Volatility levels were near the top of the charts in 2011. In fact, the New York Times reported that excess market volatility rose to levels seen only three times in the preceding 60 years. Faced with continued uncertainty about the eurozone crisis, U.S. unemployment and fiscal policy, and even economic growth in China, Loren Fox, senior research analyst at Strategic Insight, says that traders might have more volatility to look forward to in 2012. According to Fox, “Volatility will continue to be not just cyclical but a longer-lasting trend. 2012 will also be a big election year, and that won’t help: it will generate more headlines that will spark reactions from investors and traders.”

Because of the volatility, many people will be looking for alternative investment strategies in mutual fund or exchange-traded fund (ETF) form. “I think we may continue to see an increased appetite for alternative mutual funds that manage or reduce volatility,” Fox says. “An increasing number of funds are falling outside the traditional, nine style box model. While alternative funds are still a small part of the market, they are not a fad du jour.”

Go anywhere. One option catching the eye of investors—go anywhere funds that are free to invest in any asset class anywhere in the world. As opposed to conventional funds that may simply try to provide beat a benchmark for a given asset class or investment style, many of these funds aim for absolute return. Funds that seeks absolute returns focus on producing positive returns regardless of the market conditions—employing strategies such as.long and short positions, derivatives, futures, options and other less conventional strategies. These investment strategies introduce additional risk and can magnify any losses.

“A record number of these hedge fund-like products have been launched in recent years, and dozens more are in the pipeline to launch,” Fox says. “Some investors have been shying away from traditional U.S. stock funds, but these nontraditional funds have been selling very well,” he adds. “I think this is a trend that will continue in 2012.”

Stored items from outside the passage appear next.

/-- `I` holds a number of 16 bits as it is (R27). -/
theorem State.setI_advance_toNat (s : State) {n : Nat} (h : n < 2 ^ 16) : (s.setI n).advance.i.toNat = n :=
  (BitVec.toNat_ofNat n 16).trans (Nat.mod_eq_of_lt h)

end Sys2Proof.Machine
end

section
/-!
Proofs for 43_memory_index.md: the index register, and the stores and loads at `I`.
-/
namespace Sys2Proof.Proofs
open Sys2Proof Sys2Proof.Machine

/-- Settles O45: inside memory `exec_ldB_ok` gives the completed state, whose three bytes are `bcdDigits`; past the end
or in the reserved range `storeFault` names the fault. -/
theorem decimalDigitsStored : Obligations.DecimalDigitsStored := by
  intro x s
  refine ⟨fun hin hres => ?_, fun hout => ?_, fun hlt hr => ?_⟩
  · have hok : storeFault s 3 = none := (storeFault_of_unreserved 3 hres).trans (accessFault_of_inside (by omega))
    have hbyte (k : Nat) (hk : k < 3) := Memory.read_writeList_offset s.mem s.i.toNat (bs := bcdDigits (s.getV x)) hk
    obtain ⟨hundreds, tens, ones⟩ := bcdDigits_toNat (s.getV x)
    refine ⟨_, exec_ldB_ok hok, ?_, ?_, ?_, fun a ha => Memory.read_writeList_outside s.mem ?_, rfl, rfl⟩
    · exact (congrArg _ (hbyte 0 (by decide))).trans hundreds
    · exact (congrArg _ (hbyte 1 (by decide))).trans tens
    · exact (congrArg _ (hbyte 2 (by decide))).trans ones
    · rw [bcdDigits_length]
      omega
  · exact exec_of_instrFault (storeFault_of_outside (by decide) (by decide) (by omega))
  · exact exec_of_instrFault (storeFault_of_reserved (by decide) hlt hr)

/-- Settles O46: inside memory `exec_storeRegs_ok` gives the completed state, whose bytes from `I` are the register list;
past the end or in the reserved range `storeFault` names the fault. -/
theorem registersStored : Obligations.RegistersStored := by
  intro x s
  have hx : x.val < 16 := x.isLt
  refine ⟨fun hin hres => ?_, fun hout => ?_, fun hlt hr => ?_⟩
  · have hok : storeFault s (x.val + 1) = none :=
      (storeFault_of_unreserved _ hres).trans (accessFault_of_inside (by omega))
    have hlen := s.regsUpTo_length x
    refine ⟨_, exec_storeRegs_ok hok, fun r hr => ?_, fun a ha => ?_, BitVec.toNat_ofNat _ _, rfl, rfl⟩
    · have hk : r.val < (s.regsUpTo x).length := hlen ▸ Nat.lt_succ_of_le hr
      exact (Memory.read_writeList_offset s.mem s.i.toNat hk).trans (s.regsUpTo_getD hr)
    · exact Memory.read_writeList_outside s.mem (by omega)
  · exact exec_of_instrFault (storeFault_of_outside (by omega) (by omega) (by omega))
  · exact exec_of_instrFault (storeFault_of_reserved (by omega) hlt hr)

/-- Settles O47: inside memory `exec_loadRegs_ok` gives the completed state and `getV_loaded` its registers; past the
end `accessFault` names the fault, and it looks at no reserved range. -/
theorem registersLoaded : Obligations.RegistersLoaded := by
  intro x s
  constructor
  · intro hin
    have hok : accessFault s (x.val + 1) = none := accessFault_of_inside (by omega)
    exact ⟨_, exec_loadRegs_ok hok, getV_loaded s x, BitVec.toNat_ofNat _ _, rfl, rfl⟩
  · intro hout
    exact exec_of_instrFault (accessFault_of_outside (by omega) (by omega))

/-- Settles O44: VF, also where it is VX, is read into the sum before the flag is written to it. -/
theorem indexAddSetsRangeFlag : Obligations.IndexAddSetsRangeFlag := by
  intro x s
  refine ⟨_, rfl, BitVec.toNat_ofNat _ _, ?_, fun r hr => State.getV_setV_of_ne _ _ hr, rfl, rfl⟩
  exact (congrArg _ (State.getV_setV_self _ regF _)).trans (indexFlag_toNat _)

/-- Settles O43: both instructions are `setI` and `PC + 2`, of a number that fits in 16 bits. -/
theorem indexLoads : Obligations.IndexLoads := fun s =>
  ⟨fun nnn => ⟨_, rfl, s.setI_advance_toNat (nnn.isLt.trans (by decide)), rfl, rfl⟩,
    fun x => ⟨_, rfl, s.setI_advance_toNat (glyphAddress_lt (s.getV x)), rfl, rfl⟩⟩

end Sys2Proof.Proofs
end

section
/-! SUPPORT for 45_input_timers.md. What each key instruction answers, given the latches and the number in VX. -/

namespace Sys2Proof.Machine

/-! ### The key that VX names (R127, R128) -/

theorem keyFault_of_le {s : State} {x : Reg} (h : (s.getV x).toNat ≤ 15) : keyFault s x = none :=
  if_neg (Nat.not_lt.2 h)

theorem keyFault_of_gt {s : State} {x : Reg} (h : 15 < (s.getV x).toNat) :
    keyFault s x = some ⟨.keyRange, (s.getV x).toNat⟩ :=
  if_pos h

/-- `EX9E` on the key numbered VX. -/
theorem exec_skp_of_key {s : State} {x k : Reg} (h : (s.getV x).toNat = k.val) :
    exec (.skp x) s = .next (s.skipIf (s.keyPressed k)) := by
  rw [exec_skp_ok (keyFault_of_le (by omega)), h, Fin.ofNat_val_eq_self]

/-- `EXA1` on the key numbered VX. -/
theorem exec_sknp_of_key {s : State} {x k : Reg} (h : (s.getV x).toNat = k.val) :
    exec (.sknp x) s = .next (s.skipIf (!s.keyPressed k)) := by
  rw [exec_sknp_ok (keyFault_of_le (by omega)), h, Fin.ofNat_val_eq_self]

/-- A skip writes `PC` only. -/
theorem State.skipIf_frame (s : State) (c : Bool) :
    s.skipIf c = { s with pc := if c = true then s.pc + 4 else s.pc + 2 } := by
  cases c <;> rfl

/-- The opposite skip exchanges the two targets. -/
theorem State.skipIf_not_frame (s : State) (c : Bool) :
    s.skipIf (!c) = { s with pc := if c = true then s.pc + 2 else s.pc + 4 } := by
  cases c <;> rfl

/-! ### Waiting for a key (R129) -/

/-- A pressed key with no pressed key below it is the one `lowestKey` finds. -/
theorem State.lowestKey_of_least {s : State} {k : Reg} (hk : s.keyPressed k = true)
    (hlow : ∀ j : Reg, j < k → s.keyPressed j = false) : s.lowestKey = some k := by
  cases hj : s.lowestKey with
  | none => exact absurd hk (Bool.eq_false_iff.1 (State.lowestKey_none.1 hj k))
  | some j =>
    obtain ⟨hpressed, hleast⟩ := State.lowestKey_some hj
    have hkj : k ≤ j := not_lt.1 fun hlt => Bool.eq_false_iff.1 (hlow j hlt) hpressed
    have hjk : j ≤ k := not_lt.1 fun hlt => Bool.eq_false_iff.1 (hleast k hlt) hk
    rw [le_antisymm hjk hkj]

theorem exec_ldVxK_of_key {s : State} {k : Reg} (x : Reg) (h : s.lowestKey = some k) :
    exec (.ldVxK x) s = .next (s.setV x (BitVec.ofNat 8 k.val)).advance := by
  show execLdVxK x s = _
  rw [execLdVxK, h]

theorem exec_ldVxK_of_none {s : State} (x : Reg) (h : s.lowestKey = none) : exec (.ldVxK x) s = .next s.block := by
  show execLdVxK x s = _
  rw [execLdVxK, h]

end Sys2Proof.Machine
end

section
/-!
Proofs for 45_input_timers.md: the key and timer instructions.
-/
namespace Sys2Proof.Proofs
open Sys2Proof Sys2Proof.Machine

/-- Settles O55: `lowestKey` finds the least set latch, whose number fits a byte, and with no latch set it finds none and
the instruction blocks. -/
theorem waitForKey : Obligations.WaitForKey := by
  intro x s
  constructor
  · intro k hk hlow
    refine ⟨_, exec_ldVxK_of_key x (State.lowestKey_of_least hk hlow), ?_, s.setV_advance_frame x _⟩
    rw [State.setV_advance_getV_self, byte_ofNat_toNat (by omega)]
  · intro hnone
    exact exec_ldVxK_of_none x (State.lowestKey_none.2 hnone)

/-- Settles O54: up to 15 VX numbers a latch, which decides between the two targets; above 15 `keyFault` names the
fault. -/
theorem keySkips : Obligations.KeySkips := by
  intro x s
  constructor
  · intro k hk
    exact ⟨(exec_skp_of_key hk).trans (congrArg _ (s.skipIf_frame (s.keyPressed k))),
      (exec_sknp_of_key hk).trans (congrArg _ (s.skipIf_not_frame (s.keyPressed k)))⟩
  · intro hgt
    exact ⟨exec_of_instrFault (keyFault_of_gt hgt), exec_of_instrFault (keyFault_of_gt hgt)⟩

/-- Settles O56: `FX07` is a write of DT to VX, `FX15` and `FX18` write their timer, each with `PC + 2`. -/
theorem timerMoves : Obligations.TimerMoves := fun x s =>
  ⟨⟨_, rfl, fun r => s.getV_setV x r s.dt, rfl, rfl⟩, rfl, rfl⟩

end Sys2Proof.Proofs
end

section
/-! SUPPORT for 60_exceptions.md. Every instruction, and so the step of every running core, answers a next state; and
the end of the step keeps the latched fault. -/

namespace Sys2Proof.Machine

Go global. Another trend that may continue into 2012 is investor appetite for funds that offer global exposure. With investors looking to tap into faster-growing economies, and attempting to navigate an increasingly integrated global economy, funds that can go to any part of the world have become more attractive. “We have seen increased demand for emerging-markets funds and also for global tactical asset allocation (GTAA) funds,” says Fox. “These GTAA funds, which invest in multiple asset classes in any geography, vary widely in their approach, but they all offer the promise of more nimble management of funds in a volatile market environment.”

The problem, Fox says, is that some of these products are hard to define, and can be confusing to some investors. “The challenge with all these funds is that they are more complex and require more work for investors to understand how they work,” Fox says.

Alternative ETF strategies

The risks of leveraged ETFs

The risks of leveraged ETFsLeveraged and inverse exchange traded products are not designed for buy and hold Investors or investors who do not intend to manage their investment on a daily basis. These products require a Most Aggressive investment objective and an executed Designated Investments Agreement to purchase. These products are for sophisticated investors who understand their risks (including the effect of daily compounding of leveraged investment results), and who intend to actively monitor and manage their investments on a daily basis.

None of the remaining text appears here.